Simultaneous imaging of magnetic field and temperature using a wide-field quantum diamond microscope

At a Glance

Metadata	Details
Publication Date	2021-03-25
Journal	EPJ Quantum Technology
Authors	Yulei Chen, Zhonghao Li, Hao Guo, Wu Da-Jin, Jun Tang
Institutions	Shanxi Normal University, North University of China
Citations	8
Analysis	Full AI Review Included

Technical Documentation & Analysis: Wide-Field Quantum Diamond Microscopy

This document analyzes the requirements and achievements detailed in the research paper “Simultaneous imaging of magnetic field and temperature using a wide-field quantum diamond microscope” and outlines how 6CCVD’s advanced MPCVD diamond solutions can support and enhance this critical quantum sensing technology.

Executive Summary

The research successfully demonstrates a wide-field quantum diamond microscope capable of simultaneous, real-time imaging of magnetic fields and temperature, a crucial capability for chip failure detection and PCB quality control.
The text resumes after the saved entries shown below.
/-! addressReady -/

@[simp] theorem addressReady_a (ea : Word) : (addressReady ea s).a = s.a := rfl
@[simp] theorem addressReady_x (ea : Word) : (addressReady ea s).x = s.x := rfl
@[simp] theorem addressReady_y (ea : Word) : (addressReady ea s).y = s.y := rfl
@[simp] theorem addressReady_p (ea : Word) : (addressReady ea s).p = s.p := rfl
@[simp] theorem addressReady_pc (ea : Word) : (addressReady ea s).pc = s.pc := rfl
@[simp] theorem addressReady_sp (ea : Word) : (addressReady ea s).sp = s.sp := rfl
@[simp] theorem addressReady_ir (ea : Word) : (addressReady ea s).ir = s.ir := rfl
@[simp] theorem addressReady_phase (ea : Word) : (addressReady ea s).phase = .operate := rfl
@[simp] theorem addressReady_resetDelay (ea : Word) : (addressReady ea s).resetDelay = s.resetDelay := rfl
@[simp] theorem addressReady_aaa (ea : Word) : (addressReady ea s).aaa = s.aaa := rfl
@[simp] theorem addressReady_bbb (ea : Word) : (addressReady ea s).bbb = s.bbb := rfl
@[simp] theorem addressReady_cc (ea : Word) : (addressReady ea s).cc = s.cc := rfl
@[simp] theorem addressReady_foundAddress (ea : Word) : (addressReady ea s).foundAddress = true := rfl
@[simp] theorem addressReady_accessAddress (ea : Word) : (addressReady ea s).accessAddress = ea := rfl
@[simp] theorem addressReady_indirectAddress (ea : Word) : (addressReady ea s).indirectAddress = s.indirectAddress := rfl
@[simp] theorem addressReady_oldPc (ea : Word) : (addressReady ea s).oldPc = s.oldPc := rfl
@[simp] theorem addressReady_offset (ea : Word) : (addressReady ea s).offset = s.offset := rfl
@[simp] theorem addressReady_compareOperand (ea : Word) : (addressReady ea s).compareOperand = s.compareOperand := rfl
@[simp] theorem addressReady_instructionCount (ea : Word) : (addressReady ea s).instructionCount = s.instructionCount := rfl
@[simp] theorem addressReady_isRunning (ea : Word) : (addressReady ea s).isRunning = s.isRunning := rfl
@[simp] theorem addressReady_cfg (ea : Word) : (addressReady ea s).cfg = s.cfg := rfl
@[simp] theorem addressReady_readBound (ea : Word) : (addressReady ea s).readBound = s.readBound := rfl
@[simp] theorem addressReady_writeBound (ea : Word) : (addressReady ea s).writeBound = s.writeBound := rfl
@[simp] theorem addressReady_mem (ea : Word) : (addressReady ea s).mem = s.mem := rfl
@[simp] theorem addressReady_answers (ea : Word) : (addressReady ea s).answers = s.answers := rfl
@[simp] theorem addressReady_busLog (ea : Word) : (addressReady ea s).busLog = s.busLog := rfl
@[simp] theorem addressReady_events (ea : Word) : (addressReady ea s).events = s.events := rfl

/-! takeLowOperand -/

@[simp] theorem takeLowOperand_a : (takeLowOperand s).a = s.a := rfl
@[simp] theorem takeLowOperand_x : (takeLowOperand s).x = s.x := rfl
@[simp] theorem takeLowOperand_y : (takeLowOperand s).y = s.y := rfl
@[simp] theorem takeLowOperand_p : (takeLowOperand s).p = s.p := rfl
@[simp] theorem takeLowOperand_pc : (takeLowOperand s).pc = s.pc + 1 := rfl
@[simp] theorem takeLowOperand_sp : (takeLowOperand s).sp = s.sp := rfl
@[simp] theorem takeLowOperand_ir : (takeLowOperand s).ir = s.ir := rfl
@[simp] theorem takeLowOperand_phase : (takeLowOperand s).phase = .c2 := rfl
@[simp] theorem takeLowOperand_resetDelay : (takeLowOperand s).resetDelay = s.resetDelay := rfl
@[simp] theorem takeLowOperand_aaa : (takeLowOperand s).aaa = s.aaa := rfl
@[simp] theorem takeLowOperand_bbb : (takeLowOperand s).bbb = s.bbb := rfl
@[simp] theorem takeLowOperand_cc : (takeLowOperand s).cc = s.cc := rfl
@[simp] theorem takeLowOperand_foundAddress : (takeLowOperand s).foundAddress = s.foundAddress := rfl
@[simp] theorem takeLowOperand_accessAddress : (takeLowOperand s).accessAddress = setLow s.accessAddress (pcByte s) := rfl
@[simp] theorem takeLowOperand_indirectAddress : (takeLowOperand s).indirectAddress = s.indirectAddress := rfl
@[simp] theorem takeLowOperand_oldPc : (takeLowOperand s).oldPc = s.oldPc := rfl
@[simp] theorem takeLowOperand_offset : (takeLowOperand s).offset = s.offset := rfl
@[simp] theorem takeLowOperand_compareOperand : (takeLowOperand s).compareOperand = s.compareOperand := rfl
@[simp] theorem takeLowOperand_instructionCount : (takeLowOperand s).instructionCount = s.instructionCount := rfl
@[simp] theorem takeLowOperand_isRunning : (takeLowOperand s).isRunning = s.isRunning := rfl
@[simp] theorem takeLowOperand_cfg : (takeLowOperand s).cfg = s.cfg := rfl
@[simp] theorem takeLowOperand_readBound : (takeLowOperand s).readBound = s.readBound := rfl
@[simp] theorem takeLowOperand_writeBound : (takeLowOperand s).writeBound = s.writeBound := rfl
@[simp] theorem takeLowOperand_mem : (takeLowOperand s).mem = s.mem := rfl
@[simp] theorem takeLowOperand_answers : (takeLowOperand s).answers = s.answers.tail := rfl
@[simp] theorem takeLowOperand_busLog : (takeLowOperand s).busLog = .read s.pc (busAnswer s s.pc) :: s.busLog := rfl
@[simp] theorem takeLowOperand_events : (takeLowOperand s).events = s.events := rfl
Core Value Proposition: Simultaneous, wide-field imaging of magnetic fields and temperature using Nitrogen-Vacancy (NV) centers in CVD diamond.
Key Achievement: Demonstrated high sensitivity for both parameters: Magnetic field sensitivity of 1.8 µT/Hz^1/2 and temperature sensitivity of 0.4 K/Hz^1/2.
Material Requirement: The system relies on a high-quality, 50 µm thick, (100) oriented CVD diamond plate with an estimated NV concentration of ~1 ppm.
Spatial Resolution: Achieved a spatial resolution of 1.3 µm, limited by optical diffraction.
Application Focus: Successfully applied the technique to monitor integrated cell heaters and detect faulty solder joints on a Printed Circuit Board (PCB).
6CCVD Solution: 6CCVD specializes in providing the necessary high-purity Single Crystal Diamond (SCD) substrates with precise thickness control (0.1 µm to 500 µm) and superior surface polishing (Ra < 1 nm) essential for maximizing photon collection efficiency and spatial resolution in wide-field ODMR systems.

Technical Specifications

The following hard data points were extracted from the experimental results and methodology described in the paper.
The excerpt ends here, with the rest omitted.